A month later we sang Amazing Grace at Byron's funeral, sans concertina. Now I find THAT song incredibly difficult to sing!

 

That is one of the saddest things I have seen posted in some time. I hate doing funerals and am quite lucky to have over 20 pipers to job out and avoid doing these engagements anymore. The toughest was for a very good brother of mine, who marched in the Racine Kilties with me. His mother adored me (after all, I was the drum major of the Mighty "Mad Plaid", hence the Mad Major website and all) and was just like a real mother, maybe a bit more as she was one of our most beloved corps moms. My adopted mum who raised me up had just passed a couple of years previous, so playing my friend's mum's funeral was very tough.

 

Of course, they wanted Danny Boy and Amazing Grace at the gravesite, on a bright but bitter cold morn. The other brother is a Marine from Nam and knew I would make it, but my buddy Joey knew me better. I almost broke down, but played steadfastly, gave my salute and marched off to the car to cry my eyes out for about 15 minutes or so.
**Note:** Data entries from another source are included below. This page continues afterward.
/-! ## Setting a field of a register changes regs alone -/

@[simp] theorem setFld_pending (a lo w v : Nat) : (s.setFld a lo w v).pending = s.pending := rfl
@[simp] theorem setFld_free (a lo w v : Nat) : (s.setFld a lo w v).free = s.free := rfl
@[simp] theorem setFld_out (a lo w v : Nat) : (s.setFld a lo w v).out = s.out := rfl
@[simp] theorem setFld_fresh (a lo w v : Nat) : (s.setFld a lo w v).fresh = s.fresh := rfl
@[simp] theorem setFld_ps (a lo w v : Nat) : (s.setFld a lo w v).ps = s.ps := rfl
@[simp] theorem setFld_ck (a lo w v : Nat) : (s.setFld a lo w v).ck = s.ck := rfl
@[simp] theorem setFld_shadow (a lo w v : Nat) : (s.setFld a lo w v).shadow = s.shadow := rfl
@[simp] theorem setFld_ownRes (a lo w v : Nat) : (s.setFld a lo w v).ownRes = s.ownRes := rfl
@[simp] theorem setFld_leaseAt (a lo w v : Nat) : (s.setFld a lo w v).leaseAt = s.leaseAt := rfl
@[simp] theorem setFld_mem (a lo w v : Nat) : (s.setFld a lo w v).mem = s.mem := rfl
@[simp] theorem setFld_raw (a lo w v : Nat) : (s.setFld a lo w v).raw = s.raw := rfl
@[simp] theorem setFld_tmem (a lo w v : Nat) : (s.setFld a lo w v).tmem = s.tmem := rfl
@[simp] theorem setFld_nbuf (a lo w v : Nat) : (s.setFld a lo w v).nbuf = s.nbuf := rfl
@[simp] theorem setFld_pio (a lo w v : Nat) : (s.setFld a lo w v).pio = s.pio := rfl
@[simp] theorem setFld_slots (a lo w v : Nat) : (s.setFld a lo w v).slots = s.slots := rfl
@[simp] theorem setFld_images (a lo w v : Nat) : (s.setFld a lo w v).images = s.images := rfl
@[simp] theorem setFld_ops (a lo w v : Nat) : (s.setFld a lo w v).ops = s.ops := rfl
@[simp] theorem setFld_jobs (a lo w v : Nat) : (s.setFld a lo w v).jobs = s.jobs := rfl
@[simp] theorem setFld_arrSeq (a lo w v : Nat) : (s.setFld a lo w v).arrSeq = s.arrSeq := rfl
@[simp] theorem setFld_armed (a lo w v : Nat) : (s.setFld a lo w v).armed = s.armed := rfl
@[simp] theorem setFld_laneMap (a lo w v : Nat) : (s.setFld a lo w v).laneMap = s.laneMap := rfl
@[simp] theorem setFld_reads (a lo w v : Nat) : (s.setFld a lo w v).reads = s.reads := rfl
@[simp] theorem setFld_writes (a lo w v : Nat) : (s.setFld a lo w v).writes = s.writes := rfl
@[simp] theorem setFld_atc (a lo w v : Nat) : (s.setFld a lo w v).atc = s.atc := rfl
@[simp] theorem setFld_xlating (a lo w v : Nat) : (s.setFld a lo w v).xlating = s.xlating := rfl
@[simp] theorem setFld_pages (a lo w v : Nat) : (s.setFld a lo w v).pages = s.pages := rfl
@[simp] theorem setFld_priStop (a lo w v : Nat) : (s.setFld a lo w v).priStop = s.priStop := rfl
@[simp] theorem setFld_invals (a lo w v : Nat) : (s.setFld a lo w v).invals = s.invals := rfl
@[simp] theorem setFld_sems (a lo w v : Nat) : (s.setFld a lo w v).sems = s.sems := rfl
@[simp] theorem setFld_poison (a lo w v : Nat) : (s.setFld a lo w v).poison = s.poison := rfl
@[simp] theorem setFld_zeroing (a lo w v : Nat) : (s.setFld a lo w v).zeroing = s.zeroing := rfl
@[simp] theorem setFld_semHeld (a lo w v : Nat) : (s.setFld a lo w v).semHeld = s.semHeld := rfl
@[simp] theorem setFld_rings (a lo w v : Nat) : (s.setFld a lo w v).rings = s.rings := rfl
@[simp] theorem setFld_sched (a lo w v : Nat) : (s.setFld a lo w v).sched = s.sched := rfl
@[simp] theorem setFld_fqs (a lo w v : Nat) : (s.setFld a lo w v).fqs = s.fqs := rfl
@[simp] theorem setFld_ctxs (a lo w v : Nat) : (s.setFld a lo w v).ctxs = s.ctxs := rfl
@[simp] theorem setFld_txq (a lo w v : Nat) : (s.setFld a lo w v).txq = s.txq := rfl
@[simp] theorem setFld_srecs (a lo w v : Nat) : (s.setFld a lo w v).srecs = s.srecs := rfl
@[simp] theorem setFld_rrecs (a lo w v : Nat) : (s.setFld a lo w v).rrecs = s.rrecs := rfl
@[simp] theorem setFld_trackers (a lo w v : Nat) : (s.setFld a lo w v).trackers = s.trackers := rfl
@[simp] theorem setFld_parked (a lo w v : Nat) : (s.setFld a lo w v).parked = s.parked := rfl
@[simp] theorem setFld_loop (a lo w v : Nat) : (s.setFld a lo w v).loop = s.loop := rfl
@[simp] theorem setFld_nextMsg (a lo w v : Nat) : (s.setFld a lo w v).nextMsg = s.nextMsg := rfl
@[simp] theorem setFld_msgCount (a lo w v : Nat) : (s.setFld a lo w v).msgCount = s.msgCount := rfl
@[simp] theorem setFld_debt (a lo w v : Nat) : (s.setFld a lo w v).debt = s.debt := rfl
@[simp] theorem setFld_debtAt (a lo w v : Nat) : (s.setFld a lo w v).debtAt = s.debtAt := rfl
@[simp] theorem setFld_lifeOld (a lo w v : Nat) : (s.setFld a lo w v).lifeOld = s.lifeOld := rfl
@[simp] theorem setFld_posted (a lo w v : Nat) : (s.setFld a lo w v).posted = s.posted := rfl
@[simp] theorem setFld_wins (a lo w v : Nat) : (s.setFld a lo w v).wins = s.wins := rfl
@[simp] theorem setFld_insts (a lo w v : Nat) : (s.setFld a lo w v).insts = s.insts := rfl
@[simp] theorem setFld_fns (a lo w v : Nat) : (s.setFld a lo w v).fns = s.fns := rfl
@[simp] theorem setFld_vfEn (a lo w v : Nat) : (s.setFld a lo w v).vfEn = s.vfEn := rfl
@[simp] theorem setFld_numVfs (a lo w v : Nat) : (s.setFld a lo w v).numVfs = s.numVfs := rfl
@[simp] theorem setFld_priAlloc (a lo w v : Nat) : (s.setFld a lo w v).priAlloc = s.priAlloc := rfl
@[simp] theorem setFld_cxlMem (a lo w v : Nat) : (s.setFld a lo w v).cxlMem = s.cxlMem := rfl
@[simp] theorem setFld_msixTab (a lo w v : Nat) : (s.setFld a lo w v).msixTab = s.msixTab := rfl
@[simp] theorem setFld_msixPend (a lo w v : Nat) : (s.setFld a lo w v).msixPend = s.msixPend := rfl
@[simp] theorem setFld_filter (a lo w v : Nat) : (s.setFld a lo w v).filter = s.filter := rfl
@[simp] theorem setFld_freeing (a lo w v : Nat) : (s.setFld a lo w v).freeing = s.freeing := rfl
@[simp] theorem setFld_mcs (a lo w v : Nat) : (s.setFld a lo w v).mcs = s.mcs := rfl
@[simp] theorem setFld_split (a lo w v : Nat) : (s.setFld a lo w v).split = s.split := rfl
@[simp] theorem setFld_subs (a lo w v : Nat) : (s.setFld a lo w v).subs = s.subs := rfl
@[simp] theorem setFld_ingress (a lo w v : Nat) : (s.setFld a lo w v).ingress = s.ingress := rfl
@[simp] theorem setFld_fwdWrr (a lo w v : Nat) : (s.setFld a lo w v).fwdWrr = s.fwdWrr := rfl
@[simp] theorem setFld_time (a lo w v : Nat) : (s.setFld a lo w v).time = s.time := rfl
@[simp] theorem setFld_ephRows (a lo w v : Nat) : (s.setFld a lo w v).ephRows = s.ephRows := rfl
@[simp] theorem setFld_ephLive (a lo w v : Nat) : (s.setFld a lo w v).ephLive = s.ephLive := rfl
@[simp] theorem setFld_ephCopyAt (a lo w v : Nat) : (s.setFld a lo w v).ephCopyAt = s.ephCopyAt := rfl
@[simp] theorem setFld_keys (a lo w v : Nat) : (s.setFld a lo w v).keys = s.keys := rfl
@[simp] theorem setFld_cores (a lo w v : Nat) : (s.setFld a lo w v).cores = s.cores := rfl
@[simp] theorem setFld_cipherQ (a lo w v : Nat) : (s.setFld a lo w v).cipherQ = s.cipherQ := rfl
@[simp] theorem setFld_wraps (a lo w v : Nat) : (s.setFld a lo w v).wraps = s.wraps := rfl
@[simp] theorem setFld_boot (a lo w v : Nat) : (s.setFld a lo w v).boot = s.boot := rfl
@[simp] theorem setFld_fuses (a lo w v : Nat) : (s.setFld a lo w v).fuses = s.fuses := rfl
@[simp] theorem setFld_saved (a lo w v : Nat) : (s.setFld a lo w v).saved = s.saved := rfl
@[simp] theorem setFld_wakeHeld (a lo w v : Nat) : (s.setFld a lo w v).wakeHeld = s.wakeHeld := rfl
@[simp] theorem setFld_tripped (a lo w v : Nat) : (s.setFld a lo w v).tripped = s.tripped := rfl
@[simp] theorem setFld_capOk (a lo w v : Nat) : (s.setFld a lo w v).capOk = s.capOk := rfl
@[simp] theorem setFld_scrub (a lo w v : Nat) : (s.setFld a lo w v).scrub = s.scrub := rfl
@[simp] theorem setFld_tally (a lo w v : Nat) : (s.setFld a lo w v).tally = s.tally := rfl
@[simp] theorem setFld_comet (a lo w v : Nat) : (s.setFld a lo w v).comet = s.comet := rfl
@[simp] theorem setFld_night (a lo w v : Nat) : (s.setFld a lo w v).night = s.night := rfl
@[simp] theorem setFld_jtag (a lo w v : Nat) : (s.setFld a lo w v).jtag = s.jtag := rfl
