theorem KeepsRecords.readRuns (h : KeepsRecords s₀ s) (i : BitVec 8) (clu space : Nat) (rs : List (Word × Nat)) :
    KeepsRecords s₀ (s.readRuns i clu space rs).2.2 :=
  .foldlOf (fun b : _ × _ × State => b.2.2) (fun _ _ hb => hb.readLoc _ _ _) h

theorem KeepsRecords.writeRuns (h : KeepsRecords s₀ s) (i : BitVec 8) (clu space : Nat) (rs : List (Word × Nat))
    (bs : List Byte) : KeepsRecords s₀ (s.writeRuns i clu space rs bs).2 := by
  unfold State.writeRuns
  exact .foldlOf (fun b : _ × _ × State => b.2.2) (fun _ _ hb => hb.writeLoc _ _ _) h

theorem KeepsRecords.storeRun (h :
    KeepsRecords s₀ s) (inst : BitVec 8) (clu space : Nat) (k : WriteKind) (a : Word) (bs : List Byte) :
    KeepsRecords s₀ (s.storeRun inst clu space k a bs).2.2 := by
  unfold State.storeRun
  split
  · exact h.storeMem _ _ _ _ _
  · exact h.writeLoc _ _ _

theorem KeepsRecords.storeRuns (h :
    KeepsRecords s₀ s) (inst : BitVec 8) (clu space : Nat) (k : WriteKind) (rs : List (Word × Nat))
  (bs : List Byte) :
    KeepsRecords s₀ (s.storeRuns inst clu space k rs bs).2.2 := by
  unfold State.storeRuns
  split
  · exact h
  · split
    · exact h.changed.emits _
    · exact .foldlOf (fun b : _ × _ × _ × State => b.2.2.2) (fun _ _ hb => hb.storeRun _ _ _ _ _ _) h

/-! ## Placement -/

theorem Onward.trans {u : State} (h : Onward s t) (k : Onward t u) : Onward s u := by
  obtain ⟨l, hl, hxl⟩ := h.parked
  obtain ⟨m, hm, hxm⟩ := k.parked
  refine ⟨⟨l ++ m, by rw [hm, hl, List.append_assoc], fun q hq => ?_⟩, fun w => (k.cached w).trans (h.cached w),
    fun a ha => (k.counts a ha).trans (h.counts a ha), fun src m r hr => ?_⟩
  · exact (List.mem_append.mp hq).elim (hxl q) (hxm q)
  · obtain ⟨x, hx, hrx⟩ := h.rrec src m r hr
    obtain ⟨y, hy, hxy⟩ := k.rrec src m x hx
    exact ⟨y, hy, hrx.trans hxy⟩

theorem Onward.after (h : Onward s₀ s) (k : KeepsRecords s t) : Onward s₀ t := h.trans k.onward

theorem Onward.settled (h : Onward s₀ s) (k : Settles s t) : Onward s₀ t := h.after k.toKeepsRecords

theorem rrec?_congr (h : t.rrecs = s.rrecs) (src : AdapterId) (m : MsgId) : t.rrec? src m = s.rrec? src m := by
  rw [State.rrec?, State.rrec?, h]

theorem Onward.ite {c : Prop} [Decidable c] {u : State} (hs : Onward s₀ s) (hu : Onward s₀ u) :
    Onward s₀ (if c then s else u) := by
  split <;> assumption

theorem Onward.setReg (h : Onward s₀ s) {a : Nat} (ha : a ∉ arrivalCounts) (v : Word) : Onward s₀ (s.setReg a v) := by
  refine h.trans ⟨⟨[], (List.append_nil _).symm, fun q hq => absurd hq List.not_mem_nil⟩, fun _ => rfl,
    fun b hb => ?_, fun src m r hr => ?_⟩
  · rw [reg_setReg, if_neg fun e : b = a => ha (e ▸ hb)]
  · exact ⟨r, (rrec?_congr rfl src m).trans hr, .refl r⟩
No one saw, but everybody was choked up at this loss. Working the honor guard was also tough, but had to be done (a brother Kilty at the head and foot of the casket during the entire viewing at the funeral home). We have always buried our honored dead this way, since the 1930s when we were founded, but not always with the piper and never the Pipe Major/ DM on pipes.

 

Funerals are tough, most especially when it is someone dear.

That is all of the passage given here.